» What you have to do:
Please repeat, from the entries that follow, the lines from the one containing "(chapter 16) -/" through the one containing "(Option (List Byte))" exactly, adding nothing.

» Supplied entries:
::::

/-- The queues of the crossbar (R122): input queues by q * 8 + channel, output queues by port * 8 +
channel, and packets sunk and not yet acted on. -/
structure Switch where
  inq     : Tab (List QPkt)
  outq    : Tab (List QPkt)
  sunk    : List QPkt
  nextPid : Nat
  /-- FLOW and FSN of packets to this device that failed the end-to-end check and that no operation has taken
  account of (R108) -/
  e2eSeen : List (Nat × Nat)
  deriving DecidableEq, Repr

/-- The state of one tracked FSN of a window (R133). -/
inductive FsnState where
  | empty
  | held (p : QPkt)
  | done
  deriving DecidableEq, Repr

/-- A destination window record (R128–R134). -/
structure Win where
  src     : Nat
  dst     : Nat
  flow    : Nat
  home    : Nat
  cp      : Nat
  pkts    : Nat
  reqPicks : Nat
  rspPicks : Nat
  spray   : Bool
  pinned  : Bool
  states  : Tab FsnState
  broken  : Bool
  fromImage : Option Nat
  idleLim : Nat
  reorderLim : Option Nat
  deriving DecidableEq, Repr

/-- What an operation the device issued is for: a program's PUT, GET (bench destination), ATOMIC (bench
block) or CALL (bench block) (R360), a move of an asynchronous copy (R371), a LEND or RETURN (R252,
R253), packet i of a page being migrated (R255) or recalled (R256), mirror data (R513). -/
inductive OpKind where
  | put
  | get (dest : Nat)
  | atomic (block : Nat)
  | call (block : Nat)
  | move (x k i : Nat)
  | lend (slot opening eid : Nat)
  | ret (n : Nat)
  | mirror (key : Nat)
  | migrate (no i : Nat)
  | recall (no i : Nat)
  deriving DecidableEq, Repr

/-- An operation the device issued and whose response has not come: its FSN, its request picks, the
largest response it can draw, its SIZE. -/
structure Op where
  fsn    : Nat
  kind   : OpKind
  picks  : Nat
  rsp    : Nat
  size   : Nat
  /-- OP_TIMEOUT_US when it was issued (R119) -/
  limit  : Nat
  deriving DecidableEq, Repr

/-- The state of a source window context (R356, R357). -/
inductive SrcState where
  | closed
  | opening
  | opened
  | closing
  deriving DecidableEq, Repr

/-- A source window context: the image that declared it, the work item that holds it, its destination,
its next FSN, its grant, the status that marked it FAILED (R358; 0 none), the failures not yet
reported (R359), its outstanding operations, oldest first, the requests that aged in the device, which have had
no response and count on (R127, R170), OP_TIMEOUT_US when its WOPEN was sent (R119), and whether the device opened it
for accesses of its own (R253, R371), which no program names. -/
structure SrcWin where
  state   : SrcState
  image   : Option Nat
  item    : Option Nat
  dst     : Nat
  fsn     : Nat
  pkts    : Nat
  reqPicks : Nat
  rspPicks : Nat
  spray   : Bool
  failed  : Nat
  fails   : List Nat
  ops     : List Op
  aged    : List Op
  limit   : Nat
  own     : Bool := false
  deriving DecidableEq, Repr

/-- The end of an operation the device issued for itself: status and response payload. -/
structure OpEnd where
  kind   : OpKind
  status : Nat
  data   : List Byte
  deriving DecidableEq, Repr

/-- Packets that reach the device, have no response and are discarded: RESULT and GROUP_FAIL that match no join
(R369, R378), responses that break their form (R98, R107), and responses that match no open operation (R96, R317).
The spec counts them and names no register. -/
structure Drops where
  results : Nat
  forms   : Nat
  late    : Nat
  grants  : Nat
  mgt     : Nat
  deriving DecidableEq, Repr

/-- The RTE block's flow state: windows of both kinds, the ends of the device's own operations, the Cuing command a
commit answers, and the counts that no register shows. -/
structure Flows where
  wins     : List Win
  srcs     : Tab SrcWin
  ends     : List OpEnd
  commitTag : Option Nat
  drops    : Drops
  deriving DecidableEq, Repr

/-! ### Bobbin pool (chapter 07) -/

/-- Who holds a reservation or a buffer of a pool (R185). -/
inductive Holder where
  | port (p v : Nat)
  | window (src dst flow : Nat)
  | item (i : Nat)
  | group (g : Nat)
  | image (i : Nat)
  | inject (pid : Nat)
  | imgPkt (i pid : Nat)
  | mcast (pid : Nat)
  | payload (item : Nat)
  deriving DecidableEq, Repr

/-- A buffer whose state bit is HELD (R190). -/
structure Buf where
  cls    : Nat
  idx    : Nat
  rsvd   : Bool
  holder : Holder
  deriving DecidableEq, Repr

/-- A committed reservation: n buffers of a class (R183). -/
structure Rsv where
  holder : Holder
  cls    : Nat
  n      : Nat
  deriving DecidableEq, Repr

/-- A waiting unreserved draw (R186): its first class, its size and who asked. -/
structure Draw where
  cls    : Nat
  holder : Holder
  deriving DecidableEq, Repr

/-- The pool of one cluster.  `fill` holds for each port channel the picks in its newest buffer and the
picks that have left its oldest (R185). -/
structure Pool where
  held  : List Buf
  rsvs  : List Rsv
  waits : List Draw
  fill  : Tab (Nat × Nat)
  /-- the throttling level of the cluster: 0 none, 1 slowed, 2 stopped (R159) -/
  level : Nat := 0
  deriving DecidableEq, Repr

/-! ### Host attachment and Cuing (chapter 17) -/

/-- An entry the device has written to a ring in host memory (R482): the ring (1 reply, 2 event), its
index there, and its fields. -/
structure HostEntry where
  ring    : Nat
  idx     : Nat
  minor   : Nat
  opcode  : Nat
  tag     : Nat
  member  : Nat
  flags   : Nat
  status  : Nat
  dataAddr : Nat
  capacity : Nat
  payload : List Byte
  deriving DecidableEq, Repr

/-- Where a Cuing command in progress came from: this device's ring, this device's ring for a member, or
the lead over VC 4. -/
inductive Origin where
  | host
  | relay (m : Nat)
  | lead
  deriving DecidableEq, Repr

/-- A Cuing command in progress (R480). `phase` is 0 until its own command performs it, and 1 while
its reply waits for an end that comes later. -/
structure Prog where
  tag      : Nat
  opcode   : Nat
  minor    : Nat
  member   : Nat
  scatter  : Bool
  serial   : Bool
  rbuf     : Bool
  dataAddr : Nat
  capacity : Nat
  payload  : List Byte
  origin   : Origin
  phase    : Nat
  /-- the function was reset while the command ran: its reply is discarded (R471) -/
  gone     : Bool
  deriving DecidableEq, Repr

/-- A member as its lead knows it (R26, R489): its EID, whether it is bound and whether its path is
lost, and the event slots it holds credit for. -/
structure Member where
  bound   : Bool
  serial  : Nat
  eid     : Nat
  lost    : Bool
  credit  : Nat
  deriving DecidableEq, Repr

/-- A relayed message being put together from its segments (R488). -/
structure Relay where
  tag   : Nat
  member : Nat
  entry : List Byte
  total : Nat
  segs  : List (Nat × List Byte)
  deriving DecidableEq, Repr

/-- The state of the host attachment. -/
structure HostIf where
  prog     : List Prog
  written  : List HostEntry
  /-- scatter bytes the device has written to host memory: address and bytes -/
  dma      : List (Nat × List Byte)
  evtHeld  : List HostEntry
  /-- events lost since the last EVENTS_LOST entry, and that entry is due: the ring was full (R481) -/
  evtGap   : Nat
  evtOwed  : Bool
  /-- replies, and the bytes to write before each, that wait until the function may write (R471) -/
  replyHeld : List (HostEntry × List (Nat × List Byte))
  evtMask  : Nat
  /-- the members as their lead knows them (R26) -/
  members  : Tab Member
  bound    : Bool
  leadEid  : Nat
  memberIdx : Nat
  cut      : Bool
  /-- as a member: events waiting for credit, and the credit held (R489) -/
  memEvts  : List HostEntry
  memCredit : Nat
  relayIn  : List Relay
  relayBack : List Relay
  /-- commands refused a reply because the relay gave up on them (R490) -/
  gaveUp   : List (Nat × Nat)
  /-- MSI-X vectors signalled, in order, and the vectors with a signal pending (R475) -/
  msix     : List Nat
  msixWait : List Nat
  msixQuiet : List Nat
  bme      : Bool
  d3hot    : Bool
  linkDead : Bool
  aerCorr  : Nat
  aerNonfatal : Nat
  aerFatal : Nat
  urCount  : Nat
  bar2Out  : List Byte
  doeOut   : List (List Byte)
  deriving DecidableEq, Repr

/-! ### Firmware, log, security (chapter 16) -/

/-- A log record (R442). -/
structure LogRec where
  time   : Nat
  seq    : Nat
  source : Nat
  kind   : Nat
  code   : Nat
  body   : List Byte
  deriving DecidableEq, Repr

/-- The secrets and keys that the SEC core derives at a boot, and the certificates of its alias keys (R447): none until
it has booted. -/
structure SecKeys where
  cdi0  : List Byte
  l0    : List Byte
  cdi1  : List Byte
  l1    : List Byte
  certs : List (List Byte)
  deriving DecidableEq, Repr

/-- The state of the plinth complex, the security core and the boot flash beyond their registers. -/
structure Firmware where
  /-- bundles in slots A and B of the flash (R444) -/
  slots     : List (Option (List Byte))
  bootRec   : List (List Byte)
  polRec    : List (List Byte)
  /-- the policy record in force; none: the default policy (R456) -/
  policy    : List Byte
  keys      : SecKeys
  /-- bytes staged so far (R450), the length of the bundle, and the command that ended the staging -/
  stage     : List Byte
  stageLen  : Nat
  stageTag  : Option Nat
  /-- activation: components still to activate and those activated, newest first (R451, R452) -/
  actTodo   : List Nat
  actDone   : List Nat
  actLive   : Bool
  actStarted : Bool
  commitOk  : Bool
  /-- what a revert under way will report (R451, step 9) -/
  revertSt  : Nat
  fuseF     : Nat
  keyRevoked : Nat
  ownerDigest : List Byte
  nonce     : Option (List Byte)
  /-- the profile has been made OPEN by a debug unlock (R441) -/
  opened    : Bool
  log       : List LogRec
  logSeq    : Nat
  staging   : List LogRec
  compTimes : List (Nat × Nat)
  kernTimes : List Nat
  haltedCores : Nat
  /-- delegates restarting: 0 SEC, 1 treadle, 2 scheduler, 3 + n control core n -/
  delegates : List Nat
  traceLast : Tab Nat
  deriving DecidableEq, Repr

/-! ### The treadle (chapter 14) -/

/-- The state of the treadle beyond its registers; powers in hundredths of a watt. -/
structure Treadle where
  g         : Nat
  ballast   : Nat
  rackIn    : Nat
  hostIn    : Nat
  /-- the leak target of R422, 1,200 W when none -/
  leakCap   : Nat
  /-- CAP_EFF and FLOOR_EFF as last formed (R385) -/
  capNow    : Nat
  floorNow  : Nat
  supplyOn  : Bool
  flowOn    : Bool
  leakOn    : Bool
  /-- CAP_EFF on entry to RACK_HOLD, which it may not exceed (R398) -/
  holdCap   : Option Nat
  descent   : Bool
  /-- ballast cannot reach FLOOR_EFF (R389) -/
  short     : Bool
  mode      : Nat
  /-- tools 2 to 4 of R388 by cluster: notches taken off the shuttle clock, dispatch held (a mask), F of
  the forwarding throttle, 0 when not engaged -/
  notch     : Tab Nat
  dispatchHold : Nat
  throttle  : Tab Nat
  shares    : Tab Nat
  /-- steps since CAP_EFF last changed, at most 10,000 (R399) -/
  steadyFor : Nat
  /-- package and domain samples, newest first (R381) -/
  pkgHist   : List Nat
  domHist   : Tab (List Nat)
  /-- the safety inputs as the last step latched them (R380, R396): supply, flow, leak, other thermal causes -/
  seen      : List Nat
  /-- D was above G at the last step (R387) -/
  overG     : Bool
  deepIdle  : Bool
  deriving DecidableEq, Repr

::::

» Answer section:
/-! ### Firmware, log, security (chapter 16) -/

/-- A log record (R442). -/
structure LogRec where
  time   : Nat
  seq    : Nat
  source : Nat
  kind   : Nat
  code   : Nat
  body   : List Byte
  deriving DecidableEq, Repr

/-- The secrets and keys that the SEC core derives at a boot, and the certificates of its alias keys (R447): none until
it has booted. -/
structure SecKeys where
  cdi0  : List Byte
  l0    : List Byte
  cdi1  : List Byte
  l1    : List Byte
  certs : List (List Byte)
  deriving DecidableEq, Repr

/-- The state of the plinth complex, the security core and the boot flash beyond their registers. -/
structure Firmware where
  /-- bundles in slots A and B of the flash (R444) -/
  slots     : List (Option (List Byte))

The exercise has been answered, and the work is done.